[clang] [analyzer] Refine invalidation caused by `fread` (PR #93408)
Balazs Benics via cfe-commits
cfe-commits at lists.llvm.org
Thu Jun 6 01:15:25 PDT 2024
================
@@ -0,0 +1,412 @@
+// RUN: %clang_analyze_cc1 -verify %s \
+// RUN: -triple x86_64-linux-gnu \
+// RUN: -analyzer-checker=core,unix.Stream,alpha.security.taint \
+// RUN: -analyzer-checker=debug.ExprInspection
+
+#include "Inputs/system-header-simulator-for-simple-stream.h"
+
+#define EOF (-1)
+
+void clang_analyzer_dump(int);
+void clang_analyzer_isTainted(int);
+void clang_analyzer_warnIfReached(void);
+
+// A stream is only tracked by StreamChecker if it results from a call to "fopen".

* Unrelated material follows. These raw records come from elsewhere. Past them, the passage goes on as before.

-- ==== Sys2Proof/Laws/Codec.lean ====
section
/-! SUPPORT. Little-endian numbers and the values of masked fields: what is written is read back. -/

namespace Sys2Proof

@[simp] theorem leBytes_length (n v : Nat) : (leBytes n v).length = n := by
  induction n generalizing v with
  | zero => rfl
  | succ n ih => simp [leBytes, ih]

/-- The bytes of a number that fits them spell it. -/
theorem leNat_leBytes (n v : Nat) (h : v < 256 ^ n) : leNat (leBytes n v) = v := by
  induction n generalizing v with
  | zero => simp at h; simp [leBytes, leNat, h]
  | succ n ih =>
    rw [Nat.pow_succ] at h
    have hv : v / 256 < 256 ^ n := by
      apply Nat.div_lt_of_lt_mul; rw [Nat.mul_comm]; exact h
    simp only [leBytes, leNat, ih _ hv, BitVec.toNat_ofNat]
    omega

/-- A list of bytes spells a number below 256 to its length. -/
theorem leNat_lt (bs : List Byte) : leNat bs < 256 ^ bs.length := by
  induction bs with
  | nil => simp [leNat]
  | cons b bs ih =>
    simp only [leNat, List.length_cons, Nat.pow_succ]
    have := b.isLt
    omega

/-- Values that fit their fields, written one after another, are parsed back. -/
theorem parseValues_valueBytes (width : Nat → Nat) (fs vs : List Nat) (h : valuesFit width fs vs = true) :
    parseValues width fs (valueBytes width fs vs) = some vs := by
  induction fs generalizing vs with
  | nil =>
    cases vs with
    | nil => rfl
    | cons v vs => simp [valuesFit] at h
  | cons f fs ih =>
    cases vs with
    | nil => simp [valuesFit] at h
    | cons v vs =>
      simp only [valuesFit, Bool.and_eq_true, decide_eq_true_eq] at h
      simp only [valueBytes, parseValues, List.length_append, leBytes_length]
      rw [if_neg (by omega), List.drop_left' (by simp), List.take_left' (by simp), ih vs h.2, leNat_leBytes _ _ h.1]
      rfl

/-- Values that fit their fields are as many as the fields. -/
theorem valuesFit_length (width : Nat → Nat) (fs vs : List Nat) (h : valuesFit width fs vs = true) :
    vs.length = fs.length := by
  induction fs generalizing vs with
  | nil => cases vs <;> simp_all [valuesFit]
  | cons f fs ih =>
    cases vs with
    | nil => simp [valuesFit] at h
    | cons v vs =>
      simp only [valuesFit, Bool.and_eq_true] at h
      simp [ih vs h.2]

/-- Parsed values fit their fields. -/
theorem valuesFit_of_parse (width : Nat → Nat) (fs : List Nat) (bs : List Byte) (vs : List Nat)
    (h : parseValues width fs bs = some vs) : valuesFit width fs vs = true := by
  induction fs generalizing bs vs with
  | nil =>
    cases bs with
    | nil => simp [parseValues] at h; subst h; rfl
    | cons b bs => simp [parseValues] at h
  | cons f fs ih =>
    simp only [parseValues] at h
    split at h
    · cases h
    · rename_i hl
      cases hp : parseValues width fs (bs.drop (width f)) with
      | none => simp [hp] at h
      | some ws =>
        simp [hp] at h; subst h
        simp only [valuesFit, Bool.and_eq_true, decide_eq_true_eq]
        refine ⟨?_, ih _ _ hp⟩
        have := leNat_lt (bs.take (width f))
        rwa [List.length_take, Nat.min_eq_left (by omega)] at this

end Sys2Proof
end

+// Otherwise, there is no specific modelling of "fread".
+void untracked_stream(FILE *fp) {
+ char c;
+ if (1 == fread(&c, 1, 1, fp)) {
+ char p = c; // Unknown value but not garbage and not modeled by checker.
+ } else {
+ char p = c; // Possibly indeterminate value but not modeled by checker.
+ }
+}
+
+void fgetc_props_taint(void) {
+ FILE *fp = fopen("/home/test", "rb+");
+ if (fp) {
+ int c = fgetc(fp); // c is tainted.
+ if (c != EOF) {
+ clang_analyzer_isTainted(c); // expected-warning{{YES}}
+ }
+ fclose(fp);
+ }
+}
+
+void fread_props_taint(void) {
+ FILE *fp = fopen("/home/test", "rb+");
+ if (fp) {
+ char buffer[10];
+ int c = fread(buffer, 1, 10, fp); // c is tainted.
+ if (c != 10) {
+ // If the read failed, then the number of bytes successfully read should be tainted.

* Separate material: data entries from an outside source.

-- ==== Sys2Proof/Tests/Slice0.lean ====
section
/-! SUPPORT. Small tests of the model against figures the spec writes out, ill-formed commands that WellFormed refuses, and,
for each statement of the obligations with hypotheses, a state and operands that meet them. -/

namespace Sys2Proof.Tests

open Sys2Proof Sys2Proof.Machine

-- Each `decide +kernel` waits for the kernel; one after the other, they do not hold a thread each.
set_option Elab.async false

/-! ## Helpers -/

/-- The state a command leaves; every command answers a next state. -/
def after (c : Instr) (s : State) : State := match exec c s with
  | .next t => t
  | .fault _ => s
  | .refused _ => s

/-- The recipe of worked cases 1 and 2 of spec/06, with the crimp fields of spec/04's crimp read examples and the probe fields
of its worked sequence of three probes; the rest legal figures. -/
def recipe : Recipe :=
  ⟨#v[101, 2480, 2300, 2700, 0, 320, 500, 20000, 400, 400, 2800, 3200, 4500, 2540, 2580, 400, 380, 150, 8, 300, 20, 3800,
      1600, 250, 3]⟩

/-- A can of that recipe, in slot 0 at head 3, as it is created. -/
def can : CanRecord :=
  { seq := 1203, head := 3, slot := 0, recipeId := 101, tag := none, fillMass := none, boundLost := false, basis := none
    target := none, shots := [], total := 0, depth := none, diameter := none, probeDecay := none, dwellDecay := none
    reasons := [], more := false, verdict := none }

/-- Slot 0 ACTIVE with the recipe and one can; the tracker LOCKED on PRIMARY; nothing withheld; the host's defaults. -/
def running : State := { State.reset with
  slots := #v[{ state := .active, recipe := some recipe, refs := 1 }, .atReset]
  allowances := #v[#v[250, 300, 250, 250], #v[0, 0, 0, 0]]
  tracker := { Tracker.atReset with state := .locked, motion := .running, stopDetect := .running 200 }
  infeed := { Infeed.atReset with withhold := { Infeed.atReset.withhold with noRecipe := false, position := false } } }

/-- `running` with head 3 changed. -/
def atHead (f : Head → Head) (s : State := running) : State := s.modHead 3 f

/-- A head that holds the can, at a cycle state. -/
def holding (c : Cycle) (r : CanRecord := can) (x : Head) : Head := { x with service := .enabled, cycle := c, record := some r }

/-- Head 3 CHARGING from cylinder 1 at 3800 kPa, as worked case 1 of spec/06 has it. -/
def charging : State :=
  let s := atHead fun x => { holding .waiting { can with target := some 8000, basis := some .weighed } x with
    window := .isOpen, decided := true }
  arbitrate ({ s with grantQueue := [3] }.modCyl 1 fun y => { y with state := .ready, pressure := 3800 })

/-- A measuring cylinder 1 whose shot is that one, at 1862 kPa. -/
def measuring : State := after (.cylinderPressureReading 1 1862) (after (.cylinderPressureReading 1 1887) charging)

/-! ## WellFormed refuses each ill-formed term -/

theorem test_wf_readBadItem_good_item : (Instr.readBadItem 7 0).wf = false := by decide
theorem test_wf_readBadItem_wide_item : (Instr.readBadItem 256 0).wf = false := by decide
theorem test_wf_read_wide_index : (Instr.readCylinder 256).wf = false := by decide
theorem test_wf_configure_value_missing : (Instr.configure 0x3 [0]).wf = false := by decide
theorem test_wf_configure_value_too_many : (Instr.configure 0x1 [0, 1]).wf = false := by decide
theorem test_wf_configure_value_wide : (Instr.configure 0x1 [65536]).wf = false := by decide
theorem test_wf_configure_idle_delay_wide : (Instr.configure 0x100000000 [65536]).wf = true ∧
    (Instr.configure 0x100000000 [4294967296]).wf = false := by decide
theorem test_wf_gas_table_short : (Instr.loadGasTable (List.replicate 16 0)).wf = false := by decide
theorem test_wf_gas_table_wide : (Instr.loadGasTable (List.replicate 17 65536)).wf = false := by decide
theorem test_wf_recipe_short : (Instr.loadRecipe (List.replicate 24 0)).wf = false := by decide
theorem test_wf_recipe_wide : (Instr.loadRecipe (List.replicate 25 65536)).wf = false := by decide
theorem test_wf_amend_value_missing : (Instr.amendRecipe 0x1 []).wf = false := by decide
theorem test_wf_amend_value_wide : (Instr.amendRecipe 0x1 [65536]).wf = false := by decide
theorem test_wf_activate_wide : (Instr.activateRecipe 65536).wf = false := by decide
theorem test_wf_fill_tag_wide : (Instr.fill 65536 0).wf = false := by decide
theorem test_wf_fill_mass_wide : (Instr.fill 0 65536).wf = false := by decide
theorem test_wf_head_wide : (Instr.headEnable 256).wf = false := by decide
theorem test_wf_head_bad_action_good : (Instr.headBadAction 0 2).wf = false := by decide
theorem test_wf_head_bad_action_wide : (Instr.headBadAction 0 256).wf = false := by decide
theorem test_wf_cylinder_wide : (Instr.cylinderDisable 256).wf = false := by decide
theorem test_wf_cylinder_bad_action_good : (Instr.cylinderBadAction 0 1).wf = false := by decide
theorem test_wf_cylinder_bad_action_wide : (Instr.cylinderBadAction 0 256).wf = false := by decide
theorem test_wf_take_verdicts_wide : (Instr.takeVerdicts 256).wf = false := by decide
theorem test_wf_select_source_wide : (Instr.selectSource 256).wf = false := by decide
theorem test_wf_unknown_request_known_kind : (Instr.unknownRequest 0x13 []).wf = false := by decide
theorem test_wf_unknown_request_long : (Instr.unknownRequest 0x14 (List.replicate 121 0)).wf = false := by
  simp [Instr.wf, Instr.request]
theorem test_wf_order_repeats : (Instr.simulatedCount quietSensors [.verdictUnit, .verdictUnit]).wf = false := by
  simp [Instr.wf, Instr.request]

/-! ## Frames (spec/11 R174, R186) -/

/-- R174's own check value. -/
theorem test_crc_of_nine_digits :
    crc [0x31#8, 0x32#8, 0x33#8, 0x34#8, 0x35#8, 0x36#8, 0x37#8, 0x38#8, 0x39#8] = 0x29B1#16 := by decide +kernel

/-- R186's payload of tag 503, 2475 dg: F7 01 AB 09, under length 04h and kind 08h. -/
theorem test_fill_frame : (encodeRequest (.fill 503 2475)).lineBytes.take 7 =
    [0xC3#8, 0x04#8, 0x08#8, 0xF7#8, 0x01#8, 0xAB#8, 0x09#8] := by decide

+ clang_analyzer_isTainted(c); // expected-warning{{YES}}
+ }
+ fclose(fp);
+ }
+}
+
+void read_one_byte1(void) {
+ FILE *fp = fopen("/home/test", "rb+");
+ if (fp) {
+ char c;
+ if (1 == fread(&c, 1, 1, fp)) {
+ char p = c; // Unknown value but not garbage.

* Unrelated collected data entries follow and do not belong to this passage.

-- ==== Sys2Proof/Machine/Reserved.lean ====
section
/-! DEFINITION. Accesses of the reserved offsets 0x24-0xFF: RAZ/WI (20_memory.md R65, 45_host_registers.md R245,
R246). -/

namespace Sys2Proof.Machine

open Sys2Proof

/-- RD_RSVD: returns 0 (R245). -/
def execRdRsvd (_slot : SlotIdx) (_al : BitVec 2) (_d : Word) (s : State) :
    Host.Outcome State Fault Refusal :=
  .next (driveRead reservedWord s)

/-- WR_RSVD: ignored, IGN not set (R246). -/
def execWrRsvd (_slot : SlotIdx) (_al : BitVec 2) (_d : Word) (s : State) :
    Host.Outcome State Fault Refusal :=
  .next (driveNone s)

end Sys2Proof.Machine
end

+ clang_analyzer_isTainted(p); // expected-warning{{YES}}
+ } else {
+ char p = c; // Possibly indeterminate value but not modeled by checker.
+ clang_analyzer_isTainted(p); // expected-warning{{YES}}
+ }
+ fclose(fp);
+ }
+}
+
+void read_one_byte2(char *buffer) {
+ FILE *fp = fopen("/home/test", "rb+");
+ if (fp) {
+ if (1 == fread(buffer, 1, 1, fp)) {
+ char p = buffer[0]; // Unknown value but not garbage.
+ clang_analyzer_isTainted(p); // expected-warning{{YES}}
+ } else {
+ char p = buffer[0]; // Possibly indeterminate value but not modeled by checker.
+ clang_analyzer_isTainted(p); // expected-warning{{YES}}
+ }
+ fclose(fp);
+ }
+}
+
+void read_one_byte3(char *buffer) {
+ buffer[1] = 10;
+ FILE *fp = fopen("/home/test", "rb+");
+ if (fp) {
+ // buffer[1] is not mutated by fread and remains not tainted.
+ fread(buffer, 1, 1, fp);
+ char p = buffer[1];
+ clang_analyzer_isTainted(p); // expected-warning{{NO}}
+ clang_analyzer_dump(buffer[1]); // expected-warning{{10 S32b}}
+ fclose(fp);
+ }
+}
+
+void read_many_bytes(char *buffer) {
+ FILE *fp = fopen("/home/test", "rb+");
+ if (fp) {
+ if (42 == fread(buffer, 1, 42, fp)) {
+ char p = buffer[0]; // Unknown value but not garbage.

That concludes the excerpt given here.